There were a few bits that I couldn't quite understand, but not too bad! :ajsmug: Good to see you're getting started, and your characters are interesting! :pinkiehappy:

My recommendation: work a bit on your descriptive writing skills. You can check out "My Little Ponybots" for what I would hope are good examples of this... :applejackunsure: It's been a heavily descriptive story for me, and will hopefully provide some guidance. Or just read "The Scarlet Letter" (A bit more boring, though. Skip the first 42 pages, you won't miss much.) :trixieshiftright:

Comment posted by Neon Icy Wings deleted Jan 26th, 2013

Well K was standing in front of a mirror talking to himself, "What do you mean my plan won't work?"
Let me guess 'Nopony would answer right?'


I don't know if the quotation marks got messed up here, but I couldn't understand it...

"It's not poisoning per say. It is... uh..." He stumbles to find the right words as the sarcastic voice said "What? 'Making her see the light'? We should lure them here into a trap before they find us!"

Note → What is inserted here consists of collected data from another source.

-- ==== Sys2Proof/Machine/Arrival.lean ====
section
/-!
DEFINITION. The release of a Shutter event to its consumers on every die (R21, R190, R211, R232 to R234, R263).
-/

namespace Sys2Proof.Machine

/-! ## The consumers -/

/-- QUAL of an event's MK_SHUTTER: DIRECT and COARSE (R185). -/
def shutterQual (e : ShEv) : Nat := 8 * b2n e.seq.isNone + 4 * b2n e.coarseOnly

/-- The MK_SHUTTER of an event: event ID, sequencer (0 for a direct issue), and t_event (R185). -/
def mkShutter (e : ShEv) : CWord :=
  markWord 0x10 (e.id * 2 ^ 50 + e.seq.getD 0 * 2 ^ 46 + fine e.stamp * 2 ^ 38 + coarse e.stamp % 2 ^ 38) 1 (shutterQual e)

/-- The entry of an event in a look-back buffer: marks of equal time stand in order of event ID (R187). -/
def shutterEntry (e : ShEv) (expo : Bool) : Entry :=
  ⟨e.stamp, e.phys, markRank 0x10, e.id, mkShutter e, false, false, if expo then e.id + 1 else 0, true⟩

/-- An event reaches a stream: a Roll or derived stream through MARK_MASK, an Exposure stream through MARK_MASK or
TRIG_MASK (R190, R211, R215). -/
def streamShutter (s : State) (d : Nat) (e : ShEv) (i : Nat) : State :=
  let x := streamOf s d i
  let want := x.markMask.getLsbD e.id || (isExpo i && x.trigMask.getLsbD e.id)
  if want then lookAdd s d i (shutterEntry e (isExpo i)) else s

/-- An event reaches a die's consumers; it is lost where it cannot reach a faulted or fenced die (R233, R263). -/
def dieShutter (e : ShEv) (s : State) (d : Nat) : State :=
  if faulted s d then
    (if d = 0 then s else shtLost s (lastHop d).1 (lastHop d).2)
  else
    let s1 := eachStream (fun i s => streamShutter s d e i) s
    let s2 := if awake s1 (tdcUid d) then tdcShutter s1 d e.id e.stamp else s1
    let s3 := evqPushAll s2 d e.id e.stamp
    xferShutter s3 d e.id e.phys

/-- An event reaches a TRIG_OUT pin (R265). -/
def outShutter (e : ShEv) (s : State) (n : Nat) : State :=
  let x := trigOutOf s n
  match outOwes x e.id e.phys with
  | some o => setTrigOut s n { x with pend := outInsert o x.pend }
  | none => s

/-- An event reaches update source `n`: UPD_SRCn with EN set and EVENT its ID strobes UPD_SRCn_MASK (R490). -/
def updShutter (e : ShEv) (s : State) (n : Nat) : State :=
  if flagF s 0 (fUpdSrcEn n) && getF s 0 (fUpdSrcEvent n) = e.id then
    issueStrobe s 1 (reg s 0 (rUpdSrcMask n)) e.phys
  else s

/-- An event is released to every consumer (R233). -/
def releaseEvent (s : State) (e : ShEv) : State :=
  let s2 := (dies s).foldl (dieShutter e) s
  let s3 := (List.range 4).foldl (outShutter e) s2
  (List.range 2).foldl (updShutter e) s3

/-! ## The release -/

/-- Event `a` is released before event `b`: the earlier tick, then the lower ID (R30). -/
def releaseBefore (a b : ShEv) : Bool := a.phys / 256 < b.phys / 256 || (a.phys / 256 = b.phys / 256 && a.id < b.id)

/-- The event to release first. -/
def firstEvent : List ShEv → Option ShEv
  | [] => none
  | e :: r =>
    match firstEvent r with
    | some x => if releaseBefore x e then some x else some e
    | none => some e

/-- SHUTTER_EVENT_ARRIVAL (R21): 112 ticks after its t_event, the earliest event in flight is released to the
consumers of every die. -/
def execShutterEventArrival (s : State) : Out :=
  .next (match firstEvent s.sht.events with
    | some e =>
      whenB (!off s && e.phys / 256 + 112 ≤ s.now) s fun s =>
        let s1 := tellEvents s
        let e1 := { e with told := true }
        releaseEvent { s1 with sht := { s1.sht with events := s1.sht.events.erase e1 } } e1
    | none => s)

end Sys2Proof.Machine
end

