/-! ## LANE and CAP -/

/-- LANE_STAT. -/
def viewLaneStat (s : State) (d n : Nat) : W32 :=
  let l := laneOf s d n
  packFlds [(fLaneStatAdaptBusy n, b2n (l.adapt.isSome || l.onceEnd.isSome || adapts l 0 || adapts l 1 || adapts l 2)), (fLaneStatMonBusy n, b2n l.sweep.isSome),
    (fLaneStatAttached n, b2n ((unitOf s (laneUid d n)).partner ≠ 0)), (fLaneStatFrameLock n, b2n l.frameLock),
    (fLaneStatCdrLock n, b2n l.cdrLock), (fLaneStatSignal n, b2n (signalSeen l)), (fLaneStatState n, laneStCode l.state)]

/-- LANE_MODE. -/
def viewLaneMode (s : State) (d n : Nat) : W32 :=
  let l := laneOf s d n
  packFlds [(fLaneModeSquelch n, l.squelch), (fLaneModeGray n, b2n l.gray), (fLaneModeDescramble n, b2n l.descramble),
    (fLaneModeFramer n, framerCode l.framer), (fLaneModeDivLog2 n, l.divLog2), (fLaneModePam4 n, b2n l.pam4),
    (fLaneModeInvert n, b2n l.invert), (fLaneModeListen n, b2n l.listen), (fLaneModeEnable n, b2n l.enable)]

def streamStCode : StreamSt → Nat
  | .unconfigured => 0
  | .idle => 1
  | .rolling => 2
  | .filling => 3
  | .ready => 4
  | .post => 5
  | .rearm => 6

/-- CAP_CTL. -/
def viewCapCtl (s : State) (d i : Nat) : W32 :=
  let x := streamOf s d i
  packFlds [(fCapCtlState i, streamStCode x.state), (fCapCtlBound i, b2n x.ring.isSome), (fCapCtlService i, b2n x.service.isSome),
    (fCapCtlDropping i, b2n x.drop.isSome), (fCapCtlRateLimited i, b2n (x.rate ≠ 0)), (fCapCtlMode i, x.mode),
    (fCapCtlFormat i, x.format), (fCapCtlKeep i, b2n x.keep), (fCapCtlRing i, x.ring.getD 0)]

/-- The sequence number of the oldest envelope a spool holds; of an empty spool that has held some, a free value. -/
def oldestSeq (x : Stream) (free : Nat) : Nat :=
  match x.spool with
  | e :: _ => e.seq
  | [] => if x.seqNext = 0 then 0 else free % 2 ^ 48

/-- Segments completed: those closed, less those not yet complete. -/
def segsDone (x : Stream) : Nat := x.segNext - x.closing.length

/-! ## ENG and XFR -/

/-- ENG_STAT. -/
def viewEngStat (s : State) (d e : Nat) : W32 :=
  let x := engOf s d e
  let wt := match x.waiting with | some (.wait ..) => true | _ => false
  let stall := match x.waiting with | some .sin => true | some .sout => true | _ => false
  packFlds [(fEngStatState e, engStCode x.st), (fEngStatWaiting e, b2n (x.st == .running && wt)),
    (fEngStatStalled e, b2n (x.st == .running && stall)), (fEngStatSwapPending e, b2n (x.swap.isSome && x.st != .swapping)),
    (fEngStatSpare e, b2n (16 ≤ x.phys)), (fEngStatPhys e, x.phys), (fEngStatCause e, x.cause)]

/-- Ticks spent waiting or stalled, the wait under way included, also while the engine is SWAPPING; the time on the holding clock is not
waited (R404). -/
def waitedNow (s : State) (d : Nat) (x : Engine) : Nat :=
  let t := if (dieClk s d).holding then (dieClk s d).atTick else s.now
  x.waited + (if (x.st == .running || x.st == .swapping) && x.waiting.isSome then t - x.waitAt else 0)

/-- ENG_PORTS. -/
def viewEngPorts (s : State) (d e : Nat) : W32 :=
  let src := fun k => (((engOf s d e).ins[k]?).getD EngIn.reset).src
  packFlds [(fEngPortsIn3 e, src 3), (fEngPortsIn2 e, src 2), (fEngPortsIn1 e, src 1), (fEngPortsIn0 e, src 0)]

/-- ENG_OUTS. -/
def viewEngOuts (s : State) (d e : Nat) : W32 :=
  let out := fun k => (((engOf s d e).outs[k]?).getD EngOut.reset).stream
  packFlds [(fEngOutsOut1 e, out 1), (fEngOutsOut0 e, out 0)]

/-- ENG_DIE_STAT. -/
def viewEngDie (s : State) (d : Nat) : W32 :=
  packFlds [(fEngDieStatSparesFree, (freeSpares s d 1 0).length), (fEngDieStatFailed, maskOf 20 fun n => s.eng.failed.contains (key d n))]

/-- ENG_MAP. -/
def viewEngMap (s : State) (d k : Nat) : W32 :=
  packFlds [(fEngMapPhys3 k, (engOf s d (4 * k + 3)).phys), (fEngMapPhys2 k, (engOf s d (4 * k + 2)).phys),
    (fEngMapPhys1 k, (engOf s d (4 * k + 1)).phys), (fEngMapPhys0 k, (engOf s d (4 * k)).phys)]

def xferStCode : XferSt → Nat
  | .idle => 0
  | .loaded => 1
  | .running => 2
  | .waiting => 3
  | .paused => 4
  | .done => 5
  | .error => 6

/-- XFR_CH_CTL: PAUSE stands in the register file. -/
def viewXfrCtl (s : State) (d c : Nat) : W32 :=
  let x := xferOf s d c
  packFlds [(fXfrChCtlPause c, getF s d (fXfrChCtlPause c)), (fXfrChCtlPort c, x.port.getD 0), (fXfrChCtlPortValid c, b2n x.port.isSome),
    (fXfrChCtlWeight c, x.weight), (fXfrChCtlEntry c, x.entry)]

/-- XFR_CH_STAT. -/
def viewXfrStat (s : State) (d c : Nat) : W32 :=
  let x := xferOf s d c
  packFlds [(fXfrChStatState c, xferStCode x.st), (fXfrChStatLastBeatErr c, b2n x.lastBeat), (fXfrChStatDesc c, b2n (x.moving && x.move.desc)),
    (fXfrChStatPaused c, b2n (x.st == .paused)), (fXfrChStatTimedOut c, b2n x.timedOut), (fXfrChStatCause c, x.cause),
    (fXfrChStatPhase c, x.phase), (fXfrChStatLoopActive c, maskOf 4 fun k => (x.active[k]?).getD false), (fXfrChStatPc c, x.pc)]

/-- XFR_CH_WRAP. -/
def viewXfrWrap (s : State) (d c : Nat) : W32 :=
  let w := fun k => (((xferOf s d c).bases[k]?).getD (0, 0)).2
  packFlds [(fXfrChWrapWrap3 c, w 3), (fXfrChWrapWrap2 c, w 2), (fXfrChWrapWrap1 c, w 1), (fXfrChWrapWrap0 c, w 0)]

/-- Base `k` of a channel. -/
def xferBase (s : State) (d c k : Nat) : Nat := (((xferOf s d c).bases[k]?).getD (0, 0)).1

/-- XFR_CH_GRANT. -/
def viewXfrGrant (s : State) (d c : Nat) : W32 :=
  packFlds [(fXfrChGrantService c, b2n (xferOf s d c).slot.isSome), (fXfrChGrantEngines c, maskOf 16 fun e => bitAt (engOf s d e).grants c)]

/-- PRF_STAT.TE, the last sample of DSI_TE: 0 until the port has sampled the pin since reset, 1 in the tick that recognises an
edge, else the pin's level, a free value (log entry 38). -/
def teSample (s : State) (free : Nat) : Nat :=
  if !s.prf.sampled then 0 else if s.prf.teTick = some s.now then 1 else free % 2

/-- PRF_STAT: CONFIGURED, MODE and the RC bits stand in the register file. -/
def viewPrfStat (s : State) (free : Nat) : W32 :=
  let x := s.prf
  let push := match x.comp with | some k => k.pushing | none => false
  let comp := match x.comp with | some k => !k.left.isEmpty || !k.pushing | none => false
  let v := putFld fPrfStatComposing (putFld fPrfStatPushing (reg s 0 rPrfStat) (b2n push)) (b2n comp)
  putFld fPrfStatTe (putFld fPrfStatPending v x.pend.length) (teSample s free)

/-! ## The views by block -/

/-- Registers computed below offset 0x8000: row offset and instance, if the row is one of them. -/
def viewLow (s : State) (d row i : Nat) : Option W32 :=
  if row = rCfgId then some (viewCfgId s d)
  else if row = rPwrStat then some (putFld fPwrStatFencedDies (reg s d rPwrStat) (maskOf 8 fun e => fenced s e))
  else if row = rPwrRsvHealth then some (viewRsvHealth s d)
  else if row = rClkStat then some (viewClkStat s d)
  else if row = rClkTimeLo then some (half (dieTime s d * 256) 0)
  else if row = rClkTimeHi then some (half (dieTime s d * 256) 1)
  else if row = rClkBuildout then some (BitVec.ofInt 32 (dieClk s d).buildout)
  else if row = rClkHkTrim then
    some (packFlds [(fClkHkTrimError, unsgn 16 (dieClk s d).hkErr), (fClkHkTrimCode, (dieClk s d).hkCode)])
  else if row = rTdcStat then some (viewTdcStat s d)
  else if row = rTdcPinDly 0 then some (viewPinDly i)
  else if row = rTdcInl 0 then some (viewInl s d i)
  else if row = rShtNegStat then some (BitVec.ofNat 32 (negOf s d).ways.length)
  else if row = rShtCmpStat then some (viewCmpStat s d)
  else if row = rShtSeqStat 0 then some (viewSeqStat s i)
  else if row = rUflStat 0 then some (viewUflStat s d i)
  else none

You stumbled into present tense in what seems to be a past-tense part of the story...


I think that one thing that you're having trouble with is not talking TO the audience when you're narrating. For instance, the final paragraph is all written as if you were speaking to someone who isn't there. As the narrator, you have to remain aloof when you're not going to be face to face with your audience.

And, as you said to me before, you do seem to struggle with commas.

Can you unlock all others chapters for me. i need material for my riffs

you should probably republish all the other chapters and then just write (rewritten) once you rewrite each chapter.

1900770 It's just simpler for me this way. Since I'm changing things that would confuse people if they read an old chapter then the next chapter is rewritten. Luckily I'm working on chapter two right now! I'll try to rewrite one each day.

1900793
Ok. i'm glad you kept in the "He always did like nature" line. And I love the addition of the 'poisoning' of Luna was the cause of nightmare moon.

1900855 I thought some things weren't obvious enough. And I needed to say how the mirror worked.

And so it begins! Finally got this out. Only alot more to go.

2149151
EHRMAGEHRD! It has arrived!

(Did you notice that the black tree chapter 5 has also arrived?)

What black tree was PYROontheAIR talking about?

9142788
Old story from a long time ago, like 2013 time ago, think he cancelled it though. The Prologue and first chapter have comments that are positively ancient! They serve as nice reminders for me to keep going overall.